Suppose $X$ is a complex manifold of dimension $n$ and $M$ is the underlying $2n$ dimensional real manifold.
If $J_1$ and $J_2$ are two almost complex structures induced by the same complex structure on $X$ I would want to show that $J_1 = J_2$.
I know that any almost complex structure induced by an complex structure is integrable so for both $J_1$ and $J_2$ we have that the Nijenhuis tensor $$N(X,Y)=[X,Y]+J([JX,Y] + [X,JY]) - [JX,JY]$$ vanishes. I'm wondering on whether this is enough to conclude that $J_1=J_2$?

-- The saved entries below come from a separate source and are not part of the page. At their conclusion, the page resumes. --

/-- R46: Extract returns the bytes of all cells below `rx_len` in index order and leaves the buffer empty. -/
def Obligations.ExtractReadsAllAndClears : Prop :=
  ∀ rx : RxState,
    (extract rx).1.length = rx.buf.length ∧
    (∀ a (h : a < (extract rx).1.length), memRead rx a = .ok (extract rx).1[a]) ∧
    (extract rx).2 = { rx with buf := [] }

/-- R45, R154: the bound counts decoded bytes, an escape pair as one. From the reset state the escaped form of a
sequence of at most `MAX_BUF` bytes fills the buffer with it and its `END` delivers it; a longer one is discarded with
exactly one Overflow, and the bytes after the overflow raise nothing more. -/
def Obligations.BufferCapacityIsExact : Prop :=
  ∀ (s : State) (m : Nat) (blob : Bytes), s.config.wf = true → s.config.maxBuf = some m →
    s.rx = RxState.reset →
    (blob.length ≤ m →
      exec (.feed (escaped s.config blob)) s = .next { s with rx := ⟨.normal, blob⟩ } ∧
      (blob ≠ [] → exec (.feed (escaped s.config blob ++ [s.config.endByte])) s =
        .next { s with outputs := s.outputs ++ [.framer (.blob blob)] })) ∧
    (m < blob.length →
      exec (.feed (escaped s.config blob)) s =
        .next { s with rx := ⟨.drop, []⟩, outputs := s.outputs ++ [.framer (.drop .overflow)] } ∧
      exec (.feed (escaped s.config blob ++ [s.config.endByte])) s =
        .next { s with outputs := s.outputs ++ [.framer (.drop .overflow)] })

/-- R8, R176: with an unbounded buffer, escaped bytes that no `END` follows are all kept, however many, and nothing
is emitted. -/
def Obligations.UnboundedBufferKeepsEverything : Prop :=
  ∀ (s : State) (data : Bytes), s.config.wf = true → s.config.maxBuf = none → s.rx.mode = .normal →
    exec (.feed (escaped s.config data)) s = .next { s with rx := ⟨.normal, s.rx.buf ++ data⟩ }

/-- R106, R159: in DROP mode bytes other than `END` change nothing and raise nothing. -/
def Obligations.DropModeIgnoresAllButEnd : Prop :=
  ∀ (s : State) (chunk : Bytes), s.rx.mode = .drop → s.config.endByte ∉ chunk →
    exec (.feed chunk) s = .next s ∧ exec (.rxPoll chunk) s = .next s

/-- R28 (iii), R52, R107 (iii): whatever came before, after an `END` the receive state is the reset state. -/
def Obligations.EndAlwaysResynchronises : Prop :=
  ∀ (s : State) (chunk : Bytes),
    (∃ t, exec (.feed (chunk ++ [s.config.endByte])) s = .next t ∧ t.rx = RxState.reset) ∧
    (∃ t, exec (.rxPoll (chunk ++ [s.config.endByte])) s = .next t ∧ t.rx = RxState.reset)

/-- R107 (iv): from the reset state, the wire bytes up to the first `END` give at most one event, and a blob exactly
when their unescaped content exists (no bad escape) and has between 1 and `MAX_BUF` bytes; the blob is that content. -/
def Obligations.BlobsAreTheUnescapedContent : Prop :=
  ∀ (s : State) (content : Bytes), s.config.wf = true → s.rx = RxState.reset →
    s.config.endByte ∉ content →
    ∃ es : List FramerEvent, es.length ≤ 1 ∧
      exec (.feed (content ++ [s.config.endByte])) s =
        .next { s with rx := RxState.reset, outputs := s.outputs ++ es.map .framer } ∧
      ∀ b, FramerEvent.blob b ∈ es ↔
        unescape s.config content = some b ∧ 1 ≤ b.length ∧ s.config.fits b.length = true

/-- R100 (v), R62: no blob is emitted before its terminating delimiter. A blob comes from an `END` in NORMAL mode and
is then the buffer; a chunk without `END` emits none. -/
def Obligations.OnlyEndEmitsABlob : Prop :=
  ∀ (s t : State) (b : Bytes), Output.framer (.blob b) ∈ t.outputs → Output.framer (.blob b) ∉ s.outputs →
    (∀ w i, decode s.config (.rxsym w) = .ok i → exec i s = .next t →
      w = s.config.endByte ∧ s.rx.mode = .normal ∧ b = s.rx.buf) ∧
    (∀ chunk, exec (.feed chunk) s = .next t → s.config.endByte ∈ chunk)

/-- R157 (ii): one wire byte raises at most one event; in ESCAPED mode with a full buffer a substitute code raises
Overflow and every other byte raises BadEscape. -/
def Obligations.OneByteRaisesAtMostOneEvent : Prop :=
  ∀ (s t : State) (w : Byte) (i : Instr), s.config.wf = true →
    decode s.config (.rxsym w) = .ok i → exec i s = .next t →
    (t.outputs = s.outputs ∨ ∃ e, t.outputs = s.outputs ++ [.framer e]) ∧
    (s.rx.mode = .escaped → s.config.maxBuf = some s.rx.buf.length →
      t.outputs = s.outputs ++ [.framer (.drop
        (if w = s.config.escEndByte ∨ w = s.config.escEscByte then .overflow else .badEscape))])

/-- R23: escape pending is set by `ESC` in NORMAL mode and cleared by the next wire byte; dropping is set by a discard
that is not on an `END` and cleared by the next `END`; both are 0 after reset; no operation outside the receive
framer and RESET writes them. -/
def Obligations.EscapePendingAndDroppingFlags : Prop :=
  (∀ (s t : State) (w : Byte) (i : Instr), s.config.wf = true →
    decode s.config (.rxsym w) = .ok i → exec i s = .next t →
    (escapePending s.rx = true → escapePending t.rx = false) ∧
    (escapePending s.rx = false →
      (escapePending t.rx = true ↔ s.rx.mode = .normal ∧ w = s.config.escByte)) ∧
    (dropping s.rx = true → (dropping t.rx = true ↔ w ≠ s.config.endByte)) ∧
    (dropping s.rx = false →
      (dropping t.rx = true ↔
        w ≠ s.config.endByte ∧ ∃ r, t.outputs = s.outputs ++ [.framer (.drop r)]))) ∧
  (∀ s t : State, exec .reset s = .next t → escapePending t.rx = false ∧ dropping t.rx = false) ∧
  (∀ (i : Instr) (s t : State), inPort i ≠ some .rxIn → i ≠ .reset → exec i s = .next t →
    escapePending t.rx = escapePending s.rx ∧ dropping t.rx = dropping s.rx)

/-! ### Invariants (R28 of 10_state.md) -/

/-- The invariant of Safety.lean holds after reset. The reset value of `MAX_BUF` is the model's choice
(notes/assumptions/2.md); the other clauses are R30's and R7's values. -/
def Obligations.InvariantHoldsAtReset : Prop := State.reset.Inv

/-- R28, with R7, R34, R35: every step, from every state that meets the invariant, keeps it: the buffer stays within
`MAX_BUF`, is empty while dropping, every blob output has 1 to `MAX_BUF` bytes and every Frame output is valid; and
immediately after RX.END `rx_len = 0` and `rx_mode = NORMAL`. -/
def Obligations.InvariantKeptByEveryStep : Prop :=
  (∀ s t : State, s.Inv → step s = .next t → t.Inv) ∧
  (∀ (i : Instr) (s t : State), s.Inv → exec i s = .next t → t.Inv) ∧
  (∀ s t : State, exec .rxEnd s = .next t → t.rx.buf.length = 0 ∧ t.rx.mode = .normal)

To address the problem in the title, rather than the problem you set up in the subsequent text: let $\mathcal{X}_1$ and $\mathcal{X}_2$ denote two complex structures on an underlying manifold $X$. There are corresponding bundle maps $J_1,J_2:TX\to TX$. Suppose that $J_1=J_2$, or (more generally) that $f^*J_1=J_2$ for some diffeomorphism $f:X\to X$. Then we must show that $\mathcal{X}_1\cong\mathcal{X}_2$, as complex manifolds. This amounts to checking that $f$ (which in the simplest case is $f=\text{id}$) is a biholomorphism. Now prove the following:
Lemma. Let $f:\mathcal{X}\to\mathcal{Y}$ be a smooth map between complex manifolds with induced almost complex structures $J_X$ and $J_Y$. Then $f$ is holomorphic if and only if $df\circ J_X=J_Y\circ df$.
Using the lemma, you can now show that the assumption that $f^*J_1=J_2$ implies that $f$ must be a biholomorphism, and therefore $\mathcal{X}_1\cong\mathcal{X}_2$.